--- START ---

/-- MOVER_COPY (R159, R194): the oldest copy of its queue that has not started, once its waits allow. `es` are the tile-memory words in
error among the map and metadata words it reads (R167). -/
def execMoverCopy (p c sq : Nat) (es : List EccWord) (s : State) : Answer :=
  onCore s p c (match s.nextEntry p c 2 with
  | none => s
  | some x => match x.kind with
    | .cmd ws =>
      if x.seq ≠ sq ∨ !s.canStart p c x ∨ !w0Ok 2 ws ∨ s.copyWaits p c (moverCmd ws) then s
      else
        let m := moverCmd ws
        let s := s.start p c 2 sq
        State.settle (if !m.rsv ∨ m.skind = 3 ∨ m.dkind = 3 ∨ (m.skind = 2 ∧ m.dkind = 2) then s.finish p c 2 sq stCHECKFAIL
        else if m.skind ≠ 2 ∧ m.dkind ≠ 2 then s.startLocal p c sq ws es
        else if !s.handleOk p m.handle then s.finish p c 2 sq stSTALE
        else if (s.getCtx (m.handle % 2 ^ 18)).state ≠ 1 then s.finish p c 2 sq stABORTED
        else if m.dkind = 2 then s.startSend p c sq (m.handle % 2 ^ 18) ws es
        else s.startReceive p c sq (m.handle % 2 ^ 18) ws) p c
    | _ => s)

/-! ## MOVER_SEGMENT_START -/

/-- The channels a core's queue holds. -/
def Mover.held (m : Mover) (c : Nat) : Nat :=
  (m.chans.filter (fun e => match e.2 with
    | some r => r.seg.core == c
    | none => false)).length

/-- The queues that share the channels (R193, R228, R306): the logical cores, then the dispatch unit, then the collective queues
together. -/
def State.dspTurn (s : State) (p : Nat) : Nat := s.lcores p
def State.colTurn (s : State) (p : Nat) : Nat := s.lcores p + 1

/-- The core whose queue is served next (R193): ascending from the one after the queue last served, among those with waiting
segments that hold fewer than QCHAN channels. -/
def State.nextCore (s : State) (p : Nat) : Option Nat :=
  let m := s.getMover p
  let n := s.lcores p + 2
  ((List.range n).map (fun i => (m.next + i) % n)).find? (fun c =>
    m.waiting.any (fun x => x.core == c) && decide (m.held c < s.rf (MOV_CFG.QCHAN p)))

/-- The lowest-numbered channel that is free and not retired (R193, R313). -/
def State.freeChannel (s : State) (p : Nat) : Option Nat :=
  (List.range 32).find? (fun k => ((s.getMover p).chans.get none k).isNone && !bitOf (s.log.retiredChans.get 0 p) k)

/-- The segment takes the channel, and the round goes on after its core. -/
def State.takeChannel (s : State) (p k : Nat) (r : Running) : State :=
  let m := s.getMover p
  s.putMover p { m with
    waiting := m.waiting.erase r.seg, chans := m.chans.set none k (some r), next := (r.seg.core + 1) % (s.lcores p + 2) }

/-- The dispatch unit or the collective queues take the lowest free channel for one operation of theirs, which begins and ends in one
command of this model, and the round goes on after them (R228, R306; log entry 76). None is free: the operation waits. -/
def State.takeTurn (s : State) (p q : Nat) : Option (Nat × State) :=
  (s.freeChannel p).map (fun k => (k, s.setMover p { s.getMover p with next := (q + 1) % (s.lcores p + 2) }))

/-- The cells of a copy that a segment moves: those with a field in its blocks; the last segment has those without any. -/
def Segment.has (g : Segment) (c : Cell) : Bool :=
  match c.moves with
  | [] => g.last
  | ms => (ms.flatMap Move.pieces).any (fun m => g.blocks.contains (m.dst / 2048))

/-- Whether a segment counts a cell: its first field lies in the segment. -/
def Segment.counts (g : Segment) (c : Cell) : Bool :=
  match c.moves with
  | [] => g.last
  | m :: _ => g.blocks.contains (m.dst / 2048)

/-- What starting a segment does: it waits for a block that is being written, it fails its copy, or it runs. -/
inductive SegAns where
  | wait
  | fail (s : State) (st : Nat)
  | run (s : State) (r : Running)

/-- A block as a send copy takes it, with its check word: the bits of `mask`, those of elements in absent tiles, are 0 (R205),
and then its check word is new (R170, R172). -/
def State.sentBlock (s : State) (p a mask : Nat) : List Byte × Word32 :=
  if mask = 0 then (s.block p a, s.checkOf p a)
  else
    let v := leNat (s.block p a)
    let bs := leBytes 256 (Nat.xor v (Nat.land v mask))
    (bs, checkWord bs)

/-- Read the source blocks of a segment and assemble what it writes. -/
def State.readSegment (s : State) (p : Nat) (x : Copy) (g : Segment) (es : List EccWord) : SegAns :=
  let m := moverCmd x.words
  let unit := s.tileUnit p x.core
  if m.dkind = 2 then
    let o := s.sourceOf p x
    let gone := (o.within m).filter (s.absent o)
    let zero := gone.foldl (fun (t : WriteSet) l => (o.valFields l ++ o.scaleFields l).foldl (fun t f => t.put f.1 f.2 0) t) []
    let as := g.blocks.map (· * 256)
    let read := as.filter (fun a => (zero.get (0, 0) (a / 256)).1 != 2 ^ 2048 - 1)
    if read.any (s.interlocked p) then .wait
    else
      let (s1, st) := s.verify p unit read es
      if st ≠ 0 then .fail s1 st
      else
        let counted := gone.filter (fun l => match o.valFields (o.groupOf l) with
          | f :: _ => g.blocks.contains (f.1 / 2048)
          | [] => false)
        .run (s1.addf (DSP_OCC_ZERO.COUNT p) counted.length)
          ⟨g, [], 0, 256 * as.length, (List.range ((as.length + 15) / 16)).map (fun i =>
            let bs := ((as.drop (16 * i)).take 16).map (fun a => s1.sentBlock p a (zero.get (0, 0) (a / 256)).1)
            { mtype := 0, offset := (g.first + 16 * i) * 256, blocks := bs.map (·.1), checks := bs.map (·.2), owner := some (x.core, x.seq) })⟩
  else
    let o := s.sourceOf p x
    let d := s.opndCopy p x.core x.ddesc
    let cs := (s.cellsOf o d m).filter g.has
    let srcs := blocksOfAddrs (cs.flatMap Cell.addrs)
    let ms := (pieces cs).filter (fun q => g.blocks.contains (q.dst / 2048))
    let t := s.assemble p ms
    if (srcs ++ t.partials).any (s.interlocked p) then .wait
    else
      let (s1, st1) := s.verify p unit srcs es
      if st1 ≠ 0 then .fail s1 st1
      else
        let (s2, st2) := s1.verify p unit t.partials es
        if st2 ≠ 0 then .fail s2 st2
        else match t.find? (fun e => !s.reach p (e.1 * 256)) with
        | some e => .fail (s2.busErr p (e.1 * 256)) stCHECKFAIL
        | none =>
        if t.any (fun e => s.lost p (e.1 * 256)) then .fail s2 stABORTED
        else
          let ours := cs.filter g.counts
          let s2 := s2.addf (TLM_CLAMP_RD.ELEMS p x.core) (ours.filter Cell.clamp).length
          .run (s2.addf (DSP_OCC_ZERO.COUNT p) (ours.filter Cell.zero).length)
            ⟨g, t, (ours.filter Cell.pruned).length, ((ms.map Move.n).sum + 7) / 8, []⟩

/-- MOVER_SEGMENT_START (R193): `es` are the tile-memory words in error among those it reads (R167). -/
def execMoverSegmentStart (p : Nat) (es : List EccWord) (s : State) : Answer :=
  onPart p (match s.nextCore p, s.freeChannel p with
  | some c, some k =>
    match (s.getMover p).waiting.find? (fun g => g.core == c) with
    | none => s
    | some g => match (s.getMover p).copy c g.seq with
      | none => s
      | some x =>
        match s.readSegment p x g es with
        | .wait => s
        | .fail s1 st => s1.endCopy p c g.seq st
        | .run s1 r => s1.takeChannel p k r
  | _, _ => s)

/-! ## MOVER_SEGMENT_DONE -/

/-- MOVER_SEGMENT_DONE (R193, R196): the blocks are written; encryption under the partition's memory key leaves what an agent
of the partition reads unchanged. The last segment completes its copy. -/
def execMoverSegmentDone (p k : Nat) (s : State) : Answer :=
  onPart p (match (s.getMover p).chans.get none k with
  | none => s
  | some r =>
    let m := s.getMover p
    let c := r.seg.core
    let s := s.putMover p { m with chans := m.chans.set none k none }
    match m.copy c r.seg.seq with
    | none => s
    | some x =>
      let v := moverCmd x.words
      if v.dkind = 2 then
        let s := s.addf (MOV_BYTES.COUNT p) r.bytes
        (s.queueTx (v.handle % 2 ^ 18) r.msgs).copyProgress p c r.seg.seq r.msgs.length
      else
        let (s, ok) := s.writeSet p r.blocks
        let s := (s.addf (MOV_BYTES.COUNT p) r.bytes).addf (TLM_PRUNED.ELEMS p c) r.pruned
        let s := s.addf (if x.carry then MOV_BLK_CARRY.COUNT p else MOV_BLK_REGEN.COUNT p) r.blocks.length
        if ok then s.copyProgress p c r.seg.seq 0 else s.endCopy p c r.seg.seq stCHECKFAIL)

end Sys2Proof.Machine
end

--- END ---

● Task statement
Search term "endCopy": return each line of the data that contains it.

● Expected output
        | .fail s1 st => s1.endCopy p c g.seq st
        if ok then s.copyProgress p c r.seg.seq 0 else s.endCopy p c r.seg.seq stCHECKFAIL)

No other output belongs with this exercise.